# [H]: IG, SM, Demons, Sisters, WM Mercenaries [W]: $, Warmachine, Hordes



## Niffty (Aug 5, 2009)

Hello,

I'm looking to sell/ trade some of my stuff here before it goes to ebay. There's lots of different things and I can PM more photos on request. Offer me a price/trade, I'm more than reasonable. 

I'm looking to either sell via paypal or for warmachine Menoth models or Hordes circle models. 

The warhammer stuff:

---------------------------------------------------------------------------------

Imperial Guard
- 10 man infantry squad w/ custom melta and grenade launcher (painted to a basic level) 
-Karskin (8 guys, 1 flamer, 1 sergeant, 1 grenade launcher)

Inquisition

-2 x Penitent engines (decently painted) 
-Envesor Assassin 
- 4x alternate style karskin/ stormtroopers w/ lasguns (pics upon request) 
-Witch Hunters Culexus Assassin (possible missing sword. pic on request) 

Space Marines

-Dreadnaught (some conversion work with bits. scenic base) 

-Predator with all gun options (old paintjob. Stripping needed possibly) 

-Whirlwind (Same problems as predator above. Turret can be removed. Can be used as a Rhino!) 

Many more models for space marines available. Whole army. Message for more pics and details please.)

Demons

-Unit of newer sculpt demonettes of Slaneesh (assembled and base coated. Pics on request.) 

Skaven

-1x two man classic warp fire thower (based coated, not on base) 

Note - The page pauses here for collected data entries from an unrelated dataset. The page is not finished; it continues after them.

theorem State.readStack_vitals (s : State) (k : ℕ) (t : ℤ) : (State.readStack s k t).vitals = s.vitals := by
  unfold State.readStack
  simp only [readUnits_vitals, State.updStack_vitals, setTemp_vitals]

theorem State.takeDeferred_vitals (s : State) : (State.takeDeferred s).vitals = s.vitals := by
  unfold State.takeDeferred
  refine foldl_vitals _ (fun s a => ?_) _ _
  (repeat' split) <;> simp only [readStack_vitals]

theorem State.endRetrain_vitals (s : State) (ch : ℕ) : (State.endRetrain s ch).vitals = s.vitals := by
  unfold State.endRetrain
  simp only [pending_vit, takeDeferred_vitals, vitals_mk, stepping_vit, fuse_vit, kek_vit, keys_vit, linkUp_vit, speed_vit,
      width_vit, align_vit, pair_vit, therm_vit]

theorem State.poisonChain_vitals (s : State) (c : ℕ) : (State.poisonChain s c).vitals = s.vitals := by
  unfold State.poisonChain
  simp only [pending_vit, vitals_mk, stepping_vit, fuse_vit, kek_vit, keys_vit, linkUp_vit, speed_vit, width_vit, align_vit,
      pair_vit, therm_vit]

theorem State.quarantine_vitals (s : State) (room : ℕ) : (State.quarantine s room).vitals = s.vitals := by
  unfold State.quarantine
  simp only [pending_vit, poisonChain_vitals]
  (repeat' split) <;> simp only [State.bump_vitals, vitals_mk, stepping_vit, poisonChain_vitals, fuse_vit, kek_vit, keys_vit,
      linkUp_vit, speed_vit, width_vit, align_vit, pair_vit, therm_vit]

theorem State.markPoison_vitals (s : State) (u : ℕ) (structure_ : ℕ) (ix : ℕ) : (State.markPoison s u structure_ ix).vitals =
    s.vitals := by
  unfold State.markPoison
  simp only [State.quarantine_vitals, State.poisonChain_vitals, State.updEnt_vitals, State.setPoison_vitals, apply_ite
      State.vitals, ite_self, pending_vit, vitals_mk, stepping_vit, fuse_vit, kek_vit, keys_vit, linkUp_vit, speed_vit,
      width_vit, align_vit, pair_vit, therm_vit]

theorem State.scrubUe_vitals (s : State) (u : ℕ) (ix : ℕ) (structure_ : ℕ) : (State.scrubUe s u ix structure_).vitals = s.vitals
    := by
  unfold State.scrubUe
  simp only [apply_ite State.vitals, State.raise_vitals, State.countUe_vitals, State.drawn_vitals, markPoison_vitals,
      State.memUe_vitals, ite_self]

theorem State.noteScrub_vitals (s : State) (u : ℕ) : (State.noteScrub s u).vitals = s.vitals := by
  unfold State.noteScrub
  rfl

/-! ### StepTime -/

theorem State.shiftTm_vitals (s : State) (delta : ℤ) (old : ℕ) : (State.shiftTm s delta old).vitals = s.vitals := by
  unfold State.shiftTm
  simp only [pending_vit, vitals_mk, stepping_vit, fuse_vit, kek_vit, keys_vit, linkUp_vit, speed_vit, width_vit, align_vit,
      pair_vit, therm_vit]

theorem State.shiftPorts_vitals (s : State) (delta : ℤ) : (State.shiftPorts s delta).vitals = s.vitals := by
  unfold State.shiftPorts
  simp only [pending_vit, vitals_mk, stepping_vit, fuse_vit, kek_vit, keys_vit, linkUp_vit, speed_vit, width_vit, align_vit,
      pair_vit, therm_vit]

theorem State.stepPps_vitals (s : State) (delta : ℤ) : (State.stepPps s delta).vitals = s.vitals := by
  unfold State.stepPps
  simp only [pending_vit, align_vit, vitals_mk, stepping_vit, fuse_vit, kek_vit, keys_vit, linkUp_vit, speed_vit, width_vit,
      pair_vit, therm_vit]

theorem State.raiseStepped_vitals (s : State) (cause : ℕ) (delta : ℤ) (old : ℕ) : (State.raiseStepped s cause delta old).vitals =
    s.vitals := by
  unfold State.raiseStepped
  simp only [State.raise_vitals]

theorem State.applyStep_vitals (s : State) (cause : ℕ) (m : ℕ) : (State.applyStep s cause m).vitals = s.vitals := by
  unfold State.applyStep
  simp only [pending_vit, State.syncAllV_vitals, State.runSeconds_vitals, align_vit, raiseStepped_vitals, stepPps_vitals,
      State.stepBins_vitals, shiftPorts_vitals, shiftTm_vitals, vitals_mk, stepping_vit, fuse_vit, kek_vit, keys_vit, linkUp_vit,
      speed_vit, width_vit, pair_vit, therm_vit]

theorem State.stepOwner_vitals (s : State) (o : StepOp) (status : ℕ) : (State.stepOwner s o status).vitals = s.vitals := by
  unfold State.stepOwner
  (repeat' split) <;> simp only [State.endWait_vitals]

/-! ### Abort -/

theorem State.renumberEntry_vitals (s : State) (cur : ℕ) (f : ℕ → ℕ) (key : ℕ) (vs : List Ver) : (State.renumberEntry s cur f key
    vs).vitals = s.vitals := by
  unfold State.renumberEntry
  simp only [pending_vit, State.setVersions_vitals, State.releaseVer_vitals, implies_true, foldl_vitals, vitals_mk, stepping_vit,
      fuse_vit, kek_vit, keys_vit, linkUp_vit, speed_vit, width_vit, align_vit, pair_vit, therm_vit]

theorem State.endClaims_vitals (s : State) (p : ℕ) : (State.endClaims s p).vitals = s.vitals := by
  unfold State.endClaims
  extract_lets cur claims f u
  have hu : u.vitals = s.vitals := foldl_vitals _ (fun _ _ => State.renumberEntry_vitals ..) _ _
  clear_value u f
  refine (foldl_vitals _ (fun t a => ?_) _ _).trans hu
  obtain ⟨fn, r, run⟩ := a
  dsimp only
  split
  · rfl
  · split
    · exact State.updRing_vitals ..
    · exact State.updRing_vitals ..
    · rfl

theorem State.abortRun_vitals (s : State) (fn : ℕ) (n : ℕ) (run : Running) : (State.abortRun s fn n run).vitals = s.vitals := by
  unfold State.abortRun
  simp only [State.settle_vitals, State.finish_vitals, State.bump_vitals]

theorem State.abortWaits_vitals (s : State) (f : ℕ × ℕ × Running → Bool) : (State.abortWaits s f).1.vitals = s.vitals := by
  unfold State.abortWaits
  simp only [State.abortRun_vitals, apply_ite State.vitals, ite_self, apply_ite Prod.fst, foldl_vitals_fst, implies_true]

theorem State.untrain_vitals (s : State) (m : ℕ) : (State.untrain s m).vitals = s.vitals := by
  unfold State.untrain
  simp only [apply_ite State.vitals, State.updXm_vitals, ite_self, implies_true, foldl_vitals]

theorem State.dropPending_vitals (s : State) (p : ℕ) : (State.dropPending s p).vitals = s.vitals := by
  unfold State.dropPending
  simp only [State.updGate_vitals, State.markBounds_vitals, State.syncV_vitals]

theorem State.undoWait_vitals (s : State) (a : Wait) : (State.undoWait s a).vitals = s.vitals := by
  unfold State.undoWait
  simp only [pending_vit]
  (repeat' split) <;> simp only [dropPending_vitals, untrain_vitals, vitals_mk, stepping_vit, fuse_vit, kek_vit, keys_vit,
      linkUp_vit, speed_vit, width_vit, align_vit, pair_vit, therm_vit]

theorem epochDiscardSpec_calm : epochDiscardSpec.Calm := fun t c x => epochDiscardBody_vitals t c x

theorem State.afterAbort_vitals (s : State) (part : ℕ) (a : Wait) : (State.afterAbort s part a).vitals = s.vitals := by
  unfold State.afterAbort
  split
  · exact State.resumeWaits_vitals _ _ _ (by simpa using gateSetSpec_calm)
  · exact State.endClaims_vitals ..
  · exact State.resumeWaits_vitals _ _ _ (by simpa using epochDiscardSpec_calm)
  · rfl

theorem State.abortHead_vitals (s : State) (fn : ℕ) (n : ℕ) : (State.abortHead s fn n).vitals = s.vitals := by
  unfold State.abortHead
  simp only [pending_vit]
  (repeat' split) <;> simp only [State.finish_vitals, vitals_mk, stepping_vit, fuse_vit, kek_vit, keys_vit, linkUp_vit,
      speed_vit, width_vit, align_vit, pair_vit, therm_vit, State.updRing_vitals, afterAbort_vitals, abortRun_vitals,
      undoWait_vitals]

theorem State.flushDescs_vitals (s : State) (fn : ℕ) (n : ℕ) : (State.flushDescs s fn n).vitals = s.vitals := by
  unfold State.flushDescs
  simp only [State.complete_vitals, State.bump_vitals, implies_true, foldl_vitals, State.updRing_vitals]

theorem State.ringStopped_vitals (s : State) (fn : ℕ) (n : ℕ) : (State.ringStopped s fn n).vitals = s.vitals := by
  unfold State.ringStopped
  simp only [apply_ite State.vitals, State.updRing_vitals, flushDescs_vitals, ite_self]

theorem State.ringAbort_vitals (s : State) (fn : ℕ) (n : ℕ) : (State.ringAbort s fn n).vitals = s.vitals := by
  unfold State.ringAbort
  simp only [apply_ite State.vitals, flushDescs_vitals, abortHead_vitals, State.updRing_vitals, ite_self]

theorem State.ringOff_vitals (s : State) (fn : ℕ) (r : ℕ) : (State.ringOff s fn r).vitals = s.vitals := by
  unfold State.ringOff
  simp only [State.updRing_vitals]

theorem State.abortTables_vitals (s : State) (part : ℕ) : (State.abortTables s part).1.vitals = s.vitals := by
  unfold State.abortTables
  simp only [endClaims_vitals, abortWaits_vitals]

-------------------------------------------------------------------------------

The Warmachine Mercenaries Stuff

-1x Merc Faction book (newest)

-Boomhowler & Co (6 man squad well painted imo)

-Nyss Hunters (6 man unit. Some assembled others in bits, but everything is there. Card included.)

- Bucaneer Warjack (assembled not painted)

- Mule Warjack (assembled, not painted)

-2 X Well Painted Renegade Warjacks 

-Various Merc Warcasters (Madhammer and Drake MacBain. Base coated.)
-----------------------------------------------------------------------------

Also got a few cyrx model such as a pistol wraith, some raiders and Goreshade the Bastard.


----------